Search the material for the string "invalid", then return every line where it is found.

Dataset extract:
[Start of section]

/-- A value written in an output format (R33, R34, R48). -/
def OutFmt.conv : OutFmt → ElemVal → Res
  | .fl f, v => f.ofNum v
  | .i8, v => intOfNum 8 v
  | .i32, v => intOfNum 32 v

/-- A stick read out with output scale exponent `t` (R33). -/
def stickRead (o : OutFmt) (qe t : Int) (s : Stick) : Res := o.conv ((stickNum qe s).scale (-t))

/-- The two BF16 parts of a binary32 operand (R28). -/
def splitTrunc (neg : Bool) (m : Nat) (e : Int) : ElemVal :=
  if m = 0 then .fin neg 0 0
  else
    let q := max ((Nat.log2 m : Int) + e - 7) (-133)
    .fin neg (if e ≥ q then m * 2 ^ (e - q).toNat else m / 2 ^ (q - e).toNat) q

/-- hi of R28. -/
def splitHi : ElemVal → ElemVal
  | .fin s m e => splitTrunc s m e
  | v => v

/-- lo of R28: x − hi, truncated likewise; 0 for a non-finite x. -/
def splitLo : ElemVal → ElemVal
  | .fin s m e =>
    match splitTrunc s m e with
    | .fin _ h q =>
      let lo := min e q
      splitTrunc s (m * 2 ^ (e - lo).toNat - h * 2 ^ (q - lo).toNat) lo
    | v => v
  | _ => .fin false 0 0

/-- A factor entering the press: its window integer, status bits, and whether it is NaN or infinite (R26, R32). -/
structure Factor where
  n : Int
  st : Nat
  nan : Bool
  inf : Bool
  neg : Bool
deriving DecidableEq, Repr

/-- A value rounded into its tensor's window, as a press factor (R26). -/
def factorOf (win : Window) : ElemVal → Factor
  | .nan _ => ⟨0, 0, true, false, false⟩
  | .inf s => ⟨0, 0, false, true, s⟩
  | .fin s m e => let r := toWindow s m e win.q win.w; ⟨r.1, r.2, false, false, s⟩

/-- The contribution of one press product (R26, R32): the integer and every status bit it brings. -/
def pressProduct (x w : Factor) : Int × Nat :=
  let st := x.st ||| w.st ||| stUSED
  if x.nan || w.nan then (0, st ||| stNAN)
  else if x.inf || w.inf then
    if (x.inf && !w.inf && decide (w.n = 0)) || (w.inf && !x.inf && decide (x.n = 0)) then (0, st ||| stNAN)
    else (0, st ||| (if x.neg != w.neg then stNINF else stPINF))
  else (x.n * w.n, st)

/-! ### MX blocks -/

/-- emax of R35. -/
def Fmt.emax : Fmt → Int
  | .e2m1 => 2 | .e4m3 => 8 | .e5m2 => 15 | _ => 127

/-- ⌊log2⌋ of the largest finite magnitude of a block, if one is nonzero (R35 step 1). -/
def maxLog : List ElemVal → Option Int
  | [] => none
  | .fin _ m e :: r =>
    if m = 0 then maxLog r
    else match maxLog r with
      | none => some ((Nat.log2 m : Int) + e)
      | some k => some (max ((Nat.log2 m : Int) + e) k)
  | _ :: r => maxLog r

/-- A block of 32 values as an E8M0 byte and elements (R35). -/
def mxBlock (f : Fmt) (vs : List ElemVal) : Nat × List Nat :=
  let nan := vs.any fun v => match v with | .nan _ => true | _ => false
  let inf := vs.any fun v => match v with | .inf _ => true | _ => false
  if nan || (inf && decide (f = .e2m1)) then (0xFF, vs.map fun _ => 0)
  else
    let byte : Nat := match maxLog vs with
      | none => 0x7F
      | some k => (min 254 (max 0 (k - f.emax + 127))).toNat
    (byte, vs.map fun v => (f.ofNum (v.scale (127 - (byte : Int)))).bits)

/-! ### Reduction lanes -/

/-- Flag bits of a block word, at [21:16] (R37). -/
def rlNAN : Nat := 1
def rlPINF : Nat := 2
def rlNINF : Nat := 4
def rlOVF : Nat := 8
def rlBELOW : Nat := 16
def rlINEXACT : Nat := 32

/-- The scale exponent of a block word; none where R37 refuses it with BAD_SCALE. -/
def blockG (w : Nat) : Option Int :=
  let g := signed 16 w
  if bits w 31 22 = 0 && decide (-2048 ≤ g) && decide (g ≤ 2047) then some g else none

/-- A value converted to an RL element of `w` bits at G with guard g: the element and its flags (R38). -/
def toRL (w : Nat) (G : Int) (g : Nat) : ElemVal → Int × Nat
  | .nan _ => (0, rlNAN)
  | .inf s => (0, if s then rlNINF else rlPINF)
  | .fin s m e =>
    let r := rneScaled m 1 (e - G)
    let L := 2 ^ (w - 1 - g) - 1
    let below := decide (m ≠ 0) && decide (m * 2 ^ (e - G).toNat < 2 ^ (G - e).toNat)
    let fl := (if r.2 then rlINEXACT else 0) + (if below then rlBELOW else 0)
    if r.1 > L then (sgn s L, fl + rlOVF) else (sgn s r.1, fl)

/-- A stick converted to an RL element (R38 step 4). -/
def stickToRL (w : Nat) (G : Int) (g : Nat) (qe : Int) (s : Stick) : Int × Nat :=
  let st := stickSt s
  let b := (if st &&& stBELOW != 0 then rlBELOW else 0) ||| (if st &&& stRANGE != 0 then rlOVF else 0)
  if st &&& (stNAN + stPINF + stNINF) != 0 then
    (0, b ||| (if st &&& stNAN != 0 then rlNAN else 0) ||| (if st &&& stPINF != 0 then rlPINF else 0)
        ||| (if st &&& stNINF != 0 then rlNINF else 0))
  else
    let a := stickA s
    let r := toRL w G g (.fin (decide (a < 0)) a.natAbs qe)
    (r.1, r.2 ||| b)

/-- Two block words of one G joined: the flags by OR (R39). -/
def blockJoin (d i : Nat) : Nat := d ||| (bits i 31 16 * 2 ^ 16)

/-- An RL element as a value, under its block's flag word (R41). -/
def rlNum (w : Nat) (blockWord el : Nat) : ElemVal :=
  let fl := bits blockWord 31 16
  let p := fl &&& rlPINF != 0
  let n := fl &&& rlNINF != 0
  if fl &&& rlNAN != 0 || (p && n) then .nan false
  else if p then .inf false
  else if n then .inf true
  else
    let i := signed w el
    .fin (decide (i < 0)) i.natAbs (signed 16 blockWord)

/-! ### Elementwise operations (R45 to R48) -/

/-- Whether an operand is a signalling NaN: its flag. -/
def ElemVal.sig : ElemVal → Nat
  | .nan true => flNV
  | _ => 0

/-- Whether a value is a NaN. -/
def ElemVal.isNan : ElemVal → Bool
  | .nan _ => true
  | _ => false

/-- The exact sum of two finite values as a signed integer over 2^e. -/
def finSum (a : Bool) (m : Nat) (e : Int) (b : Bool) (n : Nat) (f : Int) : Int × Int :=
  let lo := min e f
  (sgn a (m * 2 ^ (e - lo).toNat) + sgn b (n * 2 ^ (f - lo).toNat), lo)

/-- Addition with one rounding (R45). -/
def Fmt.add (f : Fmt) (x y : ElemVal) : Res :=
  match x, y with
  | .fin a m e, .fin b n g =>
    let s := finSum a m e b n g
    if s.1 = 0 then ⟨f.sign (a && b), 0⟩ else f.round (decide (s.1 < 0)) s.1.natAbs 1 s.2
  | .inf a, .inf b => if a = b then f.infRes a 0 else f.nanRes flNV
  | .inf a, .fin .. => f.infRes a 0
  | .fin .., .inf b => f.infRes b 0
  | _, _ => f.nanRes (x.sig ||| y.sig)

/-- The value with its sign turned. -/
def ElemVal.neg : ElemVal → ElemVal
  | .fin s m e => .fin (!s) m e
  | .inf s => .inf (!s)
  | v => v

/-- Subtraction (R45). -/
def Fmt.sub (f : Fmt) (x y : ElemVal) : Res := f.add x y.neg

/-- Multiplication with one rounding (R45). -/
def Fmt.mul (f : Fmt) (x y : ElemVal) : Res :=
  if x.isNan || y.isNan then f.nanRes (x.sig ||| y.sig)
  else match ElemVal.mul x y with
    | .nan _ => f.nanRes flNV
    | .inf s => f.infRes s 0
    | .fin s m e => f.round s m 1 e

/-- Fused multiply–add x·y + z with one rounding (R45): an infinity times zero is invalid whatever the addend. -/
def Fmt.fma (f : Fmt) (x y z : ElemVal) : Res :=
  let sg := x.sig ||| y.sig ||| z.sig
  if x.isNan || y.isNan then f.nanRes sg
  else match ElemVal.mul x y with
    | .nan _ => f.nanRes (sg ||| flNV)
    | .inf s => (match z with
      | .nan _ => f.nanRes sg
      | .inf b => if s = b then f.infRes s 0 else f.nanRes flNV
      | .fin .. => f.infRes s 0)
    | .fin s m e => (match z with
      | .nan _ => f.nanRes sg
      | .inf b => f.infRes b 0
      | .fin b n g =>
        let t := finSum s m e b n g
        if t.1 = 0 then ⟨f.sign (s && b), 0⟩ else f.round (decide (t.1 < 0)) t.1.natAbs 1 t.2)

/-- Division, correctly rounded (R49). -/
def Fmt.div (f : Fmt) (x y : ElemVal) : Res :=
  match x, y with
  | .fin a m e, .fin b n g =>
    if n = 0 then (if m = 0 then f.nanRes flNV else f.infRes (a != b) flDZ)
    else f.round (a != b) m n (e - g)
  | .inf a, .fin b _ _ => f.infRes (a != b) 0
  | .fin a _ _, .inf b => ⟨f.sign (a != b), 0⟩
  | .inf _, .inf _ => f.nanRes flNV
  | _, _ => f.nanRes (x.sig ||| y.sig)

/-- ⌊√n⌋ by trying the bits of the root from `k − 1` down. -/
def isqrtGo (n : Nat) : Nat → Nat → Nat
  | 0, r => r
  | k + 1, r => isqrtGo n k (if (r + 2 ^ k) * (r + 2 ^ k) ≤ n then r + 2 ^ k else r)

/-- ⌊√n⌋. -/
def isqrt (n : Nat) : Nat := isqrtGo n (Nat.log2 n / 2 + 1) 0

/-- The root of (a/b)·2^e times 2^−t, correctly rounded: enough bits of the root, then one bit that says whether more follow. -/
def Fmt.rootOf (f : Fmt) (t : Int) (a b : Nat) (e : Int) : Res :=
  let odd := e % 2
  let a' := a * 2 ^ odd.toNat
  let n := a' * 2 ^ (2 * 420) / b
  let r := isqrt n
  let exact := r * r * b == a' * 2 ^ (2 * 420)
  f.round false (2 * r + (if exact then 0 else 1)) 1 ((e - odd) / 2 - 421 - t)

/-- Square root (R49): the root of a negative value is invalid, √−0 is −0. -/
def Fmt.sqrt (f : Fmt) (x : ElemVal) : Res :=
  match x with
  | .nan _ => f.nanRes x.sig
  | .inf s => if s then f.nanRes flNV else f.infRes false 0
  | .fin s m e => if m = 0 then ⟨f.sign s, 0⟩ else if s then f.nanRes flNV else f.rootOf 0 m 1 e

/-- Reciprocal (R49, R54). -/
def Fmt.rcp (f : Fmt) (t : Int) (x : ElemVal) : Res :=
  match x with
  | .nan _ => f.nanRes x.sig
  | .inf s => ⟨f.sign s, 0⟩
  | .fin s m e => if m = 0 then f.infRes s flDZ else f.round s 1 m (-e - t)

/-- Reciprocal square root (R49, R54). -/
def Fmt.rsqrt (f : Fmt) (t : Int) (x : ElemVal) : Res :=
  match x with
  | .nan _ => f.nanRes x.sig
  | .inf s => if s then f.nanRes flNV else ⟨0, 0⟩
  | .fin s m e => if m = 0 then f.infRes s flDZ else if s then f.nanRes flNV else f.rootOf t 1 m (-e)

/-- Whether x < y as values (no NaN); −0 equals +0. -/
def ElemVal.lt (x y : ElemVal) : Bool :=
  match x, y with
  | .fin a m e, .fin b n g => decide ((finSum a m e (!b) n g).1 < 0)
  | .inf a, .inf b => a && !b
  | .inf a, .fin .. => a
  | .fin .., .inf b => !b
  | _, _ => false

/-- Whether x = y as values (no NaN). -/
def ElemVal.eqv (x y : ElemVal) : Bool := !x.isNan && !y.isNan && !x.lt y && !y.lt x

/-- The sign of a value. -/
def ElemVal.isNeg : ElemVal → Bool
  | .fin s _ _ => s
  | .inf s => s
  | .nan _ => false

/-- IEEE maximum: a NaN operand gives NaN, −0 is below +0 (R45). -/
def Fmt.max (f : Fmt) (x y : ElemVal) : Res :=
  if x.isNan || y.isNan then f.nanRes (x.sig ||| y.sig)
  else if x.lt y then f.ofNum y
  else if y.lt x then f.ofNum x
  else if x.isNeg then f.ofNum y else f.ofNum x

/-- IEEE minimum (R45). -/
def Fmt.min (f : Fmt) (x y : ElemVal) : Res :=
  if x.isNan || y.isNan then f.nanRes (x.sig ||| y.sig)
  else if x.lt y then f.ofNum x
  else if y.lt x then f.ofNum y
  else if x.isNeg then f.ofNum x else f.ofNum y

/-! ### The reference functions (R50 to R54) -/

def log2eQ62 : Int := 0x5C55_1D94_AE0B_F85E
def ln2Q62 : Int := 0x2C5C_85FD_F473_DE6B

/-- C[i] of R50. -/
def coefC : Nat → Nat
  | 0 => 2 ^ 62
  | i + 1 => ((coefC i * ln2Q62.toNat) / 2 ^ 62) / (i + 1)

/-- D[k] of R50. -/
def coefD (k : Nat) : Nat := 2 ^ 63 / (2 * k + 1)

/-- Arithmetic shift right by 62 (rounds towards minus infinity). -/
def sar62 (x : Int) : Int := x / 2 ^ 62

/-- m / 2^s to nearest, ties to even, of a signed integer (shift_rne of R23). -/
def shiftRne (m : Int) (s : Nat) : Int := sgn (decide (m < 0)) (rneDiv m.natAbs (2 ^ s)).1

[End of section]

Exercise response:
/-- Fused multiply–add x·y + z with one rounding (R45): an infinity times zero is invalid whatever the addend. -/
/-- Square root (R49): the root of a negative value is invalid, √−0 is −0. -/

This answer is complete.